Problem to work on → Using the data beneath this instruction, retype only the lines from the one that contains "Int), OnlyChanges (.understudyTakeover" down to the one that contains "a) [.loopCap] [.fc]", both included, exactly as they appear.

[Information given — start]

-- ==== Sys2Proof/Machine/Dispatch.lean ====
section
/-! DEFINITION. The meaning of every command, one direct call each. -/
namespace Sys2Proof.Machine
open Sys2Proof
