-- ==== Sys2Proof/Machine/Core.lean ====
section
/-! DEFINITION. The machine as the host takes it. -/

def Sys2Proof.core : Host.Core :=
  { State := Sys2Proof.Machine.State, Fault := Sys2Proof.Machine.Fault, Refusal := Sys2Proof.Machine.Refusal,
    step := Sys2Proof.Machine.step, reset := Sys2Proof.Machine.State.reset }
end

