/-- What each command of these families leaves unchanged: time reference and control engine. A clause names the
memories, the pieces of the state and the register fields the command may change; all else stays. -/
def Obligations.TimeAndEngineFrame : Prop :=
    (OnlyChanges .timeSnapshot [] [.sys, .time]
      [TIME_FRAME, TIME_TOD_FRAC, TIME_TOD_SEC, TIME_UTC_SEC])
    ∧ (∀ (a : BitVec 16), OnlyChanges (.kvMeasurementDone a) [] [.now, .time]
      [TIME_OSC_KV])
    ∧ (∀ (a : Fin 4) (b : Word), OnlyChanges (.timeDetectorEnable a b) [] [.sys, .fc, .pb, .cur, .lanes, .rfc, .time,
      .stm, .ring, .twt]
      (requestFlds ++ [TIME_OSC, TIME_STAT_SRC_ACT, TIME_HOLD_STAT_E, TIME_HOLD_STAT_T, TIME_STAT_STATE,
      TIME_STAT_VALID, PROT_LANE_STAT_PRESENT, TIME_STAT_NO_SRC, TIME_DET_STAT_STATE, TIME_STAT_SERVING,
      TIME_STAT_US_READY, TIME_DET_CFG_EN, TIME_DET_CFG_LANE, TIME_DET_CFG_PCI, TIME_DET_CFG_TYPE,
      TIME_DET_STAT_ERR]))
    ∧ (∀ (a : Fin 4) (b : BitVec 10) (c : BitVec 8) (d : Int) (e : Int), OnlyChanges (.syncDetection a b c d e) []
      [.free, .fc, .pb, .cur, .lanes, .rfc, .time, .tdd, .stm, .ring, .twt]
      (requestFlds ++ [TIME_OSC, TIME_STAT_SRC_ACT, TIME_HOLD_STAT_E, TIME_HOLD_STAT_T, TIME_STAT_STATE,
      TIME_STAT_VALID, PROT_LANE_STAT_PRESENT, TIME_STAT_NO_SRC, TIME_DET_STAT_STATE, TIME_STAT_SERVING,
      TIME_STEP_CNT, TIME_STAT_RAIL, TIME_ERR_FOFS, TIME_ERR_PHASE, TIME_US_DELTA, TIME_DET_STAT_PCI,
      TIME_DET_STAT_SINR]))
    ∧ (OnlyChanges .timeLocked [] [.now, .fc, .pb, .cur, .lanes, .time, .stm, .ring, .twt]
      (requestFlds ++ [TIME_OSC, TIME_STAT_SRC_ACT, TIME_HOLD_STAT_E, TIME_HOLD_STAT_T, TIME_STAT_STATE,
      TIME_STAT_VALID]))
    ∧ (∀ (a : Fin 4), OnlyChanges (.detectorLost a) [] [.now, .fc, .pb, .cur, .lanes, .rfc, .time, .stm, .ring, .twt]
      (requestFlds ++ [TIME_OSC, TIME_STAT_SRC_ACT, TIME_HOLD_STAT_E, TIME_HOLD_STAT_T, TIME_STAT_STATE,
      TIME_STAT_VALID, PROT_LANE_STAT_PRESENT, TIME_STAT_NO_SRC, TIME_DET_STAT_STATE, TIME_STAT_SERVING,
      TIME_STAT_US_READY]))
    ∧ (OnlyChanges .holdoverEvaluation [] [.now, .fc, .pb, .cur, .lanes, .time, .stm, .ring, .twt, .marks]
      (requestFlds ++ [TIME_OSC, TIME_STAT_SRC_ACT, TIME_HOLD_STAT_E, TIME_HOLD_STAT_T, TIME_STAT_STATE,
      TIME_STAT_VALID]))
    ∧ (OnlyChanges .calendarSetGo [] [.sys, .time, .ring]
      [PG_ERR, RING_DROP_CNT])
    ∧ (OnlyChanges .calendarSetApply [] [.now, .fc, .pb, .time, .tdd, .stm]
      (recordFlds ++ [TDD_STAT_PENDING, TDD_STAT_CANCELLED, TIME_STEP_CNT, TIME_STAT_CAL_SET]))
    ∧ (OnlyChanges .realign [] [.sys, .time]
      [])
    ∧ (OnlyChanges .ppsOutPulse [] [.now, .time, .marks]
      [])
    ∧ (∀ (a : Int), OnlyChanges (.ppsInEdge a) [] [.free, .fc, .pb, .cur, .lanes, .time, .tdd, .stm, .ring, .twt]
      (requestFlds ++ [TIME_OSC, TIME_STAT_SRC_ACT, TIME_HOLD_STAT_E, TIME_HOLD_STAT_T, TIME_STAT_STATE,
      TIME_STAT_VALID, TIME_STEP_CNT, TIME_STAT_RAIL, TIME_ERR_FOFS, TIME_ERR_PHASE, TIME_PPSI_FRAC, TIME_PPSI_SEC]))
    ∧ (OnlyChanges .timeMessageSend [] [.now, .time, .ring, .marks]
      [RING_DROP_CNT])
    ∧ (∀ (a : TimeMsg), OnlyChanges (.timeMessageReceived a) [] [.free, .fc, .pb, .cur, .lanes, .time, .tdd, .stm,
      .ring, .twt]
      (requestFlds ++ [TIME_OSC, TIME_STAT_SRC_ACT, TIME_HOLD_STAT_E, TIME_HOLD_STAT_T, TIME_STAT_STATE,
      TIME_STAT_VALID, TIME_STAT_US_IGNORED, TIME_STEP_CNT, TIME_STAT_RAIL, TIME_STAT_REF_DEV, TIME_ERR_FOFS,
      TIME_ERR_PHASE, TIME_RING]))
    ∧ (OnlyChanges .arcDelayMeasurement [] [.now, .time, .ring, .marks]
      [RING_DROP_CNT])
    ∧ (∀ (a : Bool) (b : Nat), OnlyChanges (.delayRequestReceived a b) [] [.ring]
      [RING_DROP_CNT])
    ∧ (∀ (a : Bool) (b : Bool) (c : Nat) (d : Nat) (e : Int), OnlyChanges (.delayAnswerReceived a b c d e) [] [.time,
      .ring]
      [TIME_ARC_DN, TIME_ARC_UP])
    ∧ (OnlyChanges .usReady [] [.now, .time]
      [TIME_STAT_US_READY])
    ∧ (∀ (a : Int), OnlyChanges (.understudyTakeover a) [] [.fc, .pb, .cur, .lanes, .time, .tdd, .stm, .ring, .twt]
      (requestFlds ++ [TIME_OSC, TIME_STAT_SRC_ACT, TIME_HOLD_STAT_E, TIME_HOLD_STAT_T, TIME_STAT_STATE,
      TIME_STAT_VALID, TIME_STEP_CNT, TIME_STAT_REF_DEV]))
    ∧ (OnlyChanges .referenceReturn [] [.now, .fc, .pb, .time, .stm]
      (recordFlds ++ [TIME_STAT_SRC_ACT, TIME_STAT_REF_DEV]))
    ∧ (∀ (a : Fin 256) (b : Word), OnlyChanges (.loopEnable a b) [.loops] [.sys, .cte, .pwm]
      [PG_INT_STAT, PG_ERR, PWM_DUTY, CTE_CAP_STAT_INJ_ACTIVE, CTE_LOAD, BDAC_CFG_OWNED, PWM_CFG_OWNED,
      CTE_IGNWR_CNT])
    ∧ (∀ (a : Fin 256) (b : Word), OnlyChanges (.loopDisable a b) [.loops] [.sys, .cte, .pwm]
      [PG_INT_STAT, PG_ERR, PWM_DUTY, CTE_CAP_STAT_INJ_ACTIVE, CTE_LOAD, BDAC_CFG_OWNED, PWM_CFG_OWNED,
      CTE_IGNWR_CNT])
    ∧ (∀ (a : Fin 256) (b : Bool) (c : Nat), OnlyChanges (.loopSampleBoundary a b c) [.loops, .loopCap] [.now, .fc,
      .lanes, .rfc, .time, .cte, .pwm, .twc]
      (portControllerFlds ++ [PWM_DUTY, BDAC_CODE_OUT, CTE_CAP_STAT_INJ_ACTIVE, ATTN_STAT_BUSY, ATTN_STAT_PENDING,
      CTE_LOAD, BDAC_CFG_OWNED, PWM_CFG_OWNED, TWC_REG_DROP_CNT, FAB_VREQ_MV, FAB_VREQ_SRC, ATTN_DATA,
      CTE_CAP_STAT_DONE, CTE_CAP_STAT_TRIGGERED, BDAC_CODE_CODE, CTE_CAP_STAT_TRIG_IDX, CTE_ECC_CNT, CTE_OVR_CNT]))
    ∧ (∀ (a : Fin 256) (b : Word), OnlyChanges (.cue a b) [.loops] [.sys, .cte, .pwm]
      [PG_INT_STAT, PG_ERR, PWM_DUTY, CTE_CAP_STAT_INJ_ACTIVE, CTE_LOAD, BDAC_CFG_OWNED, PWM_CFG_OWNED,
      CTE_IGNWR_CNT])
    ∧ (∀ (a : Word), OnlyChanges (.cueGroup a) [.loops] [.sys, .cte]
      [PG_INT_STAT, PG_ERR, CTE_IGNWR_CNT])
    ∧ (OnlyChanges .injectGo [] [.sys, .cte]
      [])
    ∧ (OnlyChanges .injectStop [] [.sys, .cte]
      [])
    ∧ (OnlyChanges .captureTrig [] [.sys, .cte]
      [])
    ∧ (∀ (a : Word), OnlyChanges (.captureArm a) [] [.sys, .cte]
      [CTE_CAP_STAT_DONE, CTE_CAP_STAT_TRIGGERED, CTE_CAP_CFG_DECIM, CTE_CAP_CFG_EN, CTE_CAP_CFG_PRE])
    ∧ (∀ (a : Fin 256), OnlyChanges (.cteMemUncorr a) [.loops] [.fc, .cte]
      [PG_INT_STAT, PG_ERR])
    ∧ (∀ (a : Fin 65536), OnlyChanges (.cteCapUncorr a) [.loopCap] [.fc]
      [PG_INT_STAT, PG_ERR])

[Information given — finish]
[Information given — start]

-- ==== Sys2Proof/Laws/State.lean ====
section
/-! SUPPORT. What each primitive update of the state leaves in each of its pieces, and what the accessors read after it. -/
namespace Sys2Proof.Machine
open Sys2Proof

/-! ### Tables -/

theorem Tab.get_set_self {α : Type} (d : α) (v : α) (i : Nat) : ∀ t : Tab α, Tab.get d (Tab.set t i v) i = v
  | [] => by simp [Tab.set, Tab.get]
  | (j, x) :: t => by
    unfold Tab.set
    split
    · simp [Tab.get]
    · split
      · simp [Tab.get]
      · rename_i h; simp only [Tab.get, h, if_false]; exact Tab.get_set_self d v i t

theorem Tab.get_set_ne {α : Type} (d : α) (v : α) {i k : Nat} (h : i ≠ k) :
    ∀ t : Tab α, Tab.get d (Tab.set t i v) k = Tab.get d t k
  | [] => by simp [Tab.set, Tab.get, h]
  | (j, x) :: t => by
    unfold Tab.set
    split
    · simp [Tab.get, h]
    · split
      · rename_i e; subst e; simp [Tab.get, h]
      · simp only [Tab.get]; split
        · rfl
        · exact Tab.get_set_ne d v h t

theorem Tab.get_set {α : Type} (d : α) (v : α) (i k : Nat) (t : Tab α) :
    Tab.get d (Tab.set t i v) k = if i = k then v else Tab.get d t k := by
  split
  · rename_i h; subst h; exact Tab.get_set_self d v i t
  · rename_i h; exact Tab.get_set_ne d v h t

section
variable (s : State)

[Information given — finish]

Response →
    ∧ (∀ (a : Int), OnlyChanges (.understudyTakeover a) [] [.fc, .pb, .cur, .lanes, .time, .tdd, .stm, .ring, .twt]
      (requestFlds ++ [TIME_OSC, TIME_STAT_SRC_ACT, TIME_HOLD_STAT_E, TIME_HOLD_STAT_T, TIME_STAT_STATE,
      TIME_STAT_VALID, TIME_STEP_CNT, TIME_STAT_REF_DEV]))
    ∧ (OnlyChanges .referenceReturn [] [.now, .fc, .pb, .time, .stm]
      (recordFlds ++ [TIME_STAT_SRC_ACT, TIME_STAT_REF_DEV]))
    ∧ (∀ (a : Fin 256) (b : Word), OnlyChanges (.loopEnable a b) [.loops] [.sys, .cte, .pwm]
      [PG_INT_STAT, PG_ERR, PWM_DUTY, CTE_CAP_STAT_INJ_ACTIVE, CTE_LOAD, BDAC_CFG_OWNED, PWM_CFG_OWNED,
      CTE_IGNWR_CNT])
    ∧ (∀ (a : Fin 256) (b : Word), OnlyChanges (.loopDisable a b) [.loops] [.sys, .cte, .pwm]
      [PG_INT_STAT, PG_ERR, PWM_DUTY, CTE_CAP_STAT_INJ_ACTIVE, CTE_LOAD, BDAC_CFG_OWNED, PWM_CFG_OWNED,
      CTE_IGNWR_CNT])
    ∧ (∀ (a : Fin 256) (b : Bool) (c : Nat), OnlyChanges (.loopSampleBoundary a b c) [.loops, .loopCap] [.now, .fc,
      .lanes, .rfc, .time, .cte, .pwm, .twc]
      (portControllerFlds ++ [PWM_DUTY, BDAC_CODE_OUT, CTE_CAP_STAT_INJ_ACTIVE, ATTN_STAT_BUSY, ATTN_STAT_PENDING,
      CTE_LOAD, BDAC_CFG_OWNED, PWM_CFG_OWNED, TWC_REG_DROP_CNT, FAB_VREQ_MV, FAB_VREQ_SRC, ATTN_DATA,
      CTE_CAP_STAT_DONE, CTE_CAP_STAT_TRIGGERED, BDAC_CODE_CODE, CTE_CAP_STAT_TRIG_IDX, CTE_ECC_CNT, CTE_OVR_CNT]))
    ∧ (∀ (a : Fin 256) (b : Word), OnlyChanges (.cue a b) [.loops] [.sys, .cte, .pwm]
      [PG_INT_STAT, PG_ERR, PWM_DUTY, CTE_CAP_STAT_INJ_ACTIVE, CTE_LOAD, BDAC_CFG_OWNED, PWM_CFG_OWNED,
      CTE_IGNWR_CNT])
    ∧ (∀ (a : Word), OnlyChanges (.cueGroup a) [.loops] [.sys, .cte]
      [PG_INT_STAT, PG_ERR, CTE_IGNWR_CNT])
    ∧ (OnlyChanges .injectGo [] [.sys, .cte]
      [])
    ∧ (OnlyChanges .injectStop [] [.sys, .cte]
      [])
    ∧ (OnlyChanges .captureTrig [] [.sys, .cte]
      [])
    ∧ (∀ (a : Word), OnlyChanges (.captureArm a) [] [.sys, .cte]
      [CTE_CAP_STAT_DONE, CTE_CAP_STAT_TRIGGERED, CTE_CAP_CFG_DECIM, CTE_CAP_CFG_EN, CTE_CAP_CFG_PRE])
    ∧ (∀ (a : Fin 256), OnlyChanges (.cteMemUncorr a) [.loops] [.fc, .cte]
      [PG_INT_STAT, PG_ERR])
    ∧ (∀ (a : Fin 65536), OnlyChanges (.cteCapUncorr a) [.loopCap] [.fc]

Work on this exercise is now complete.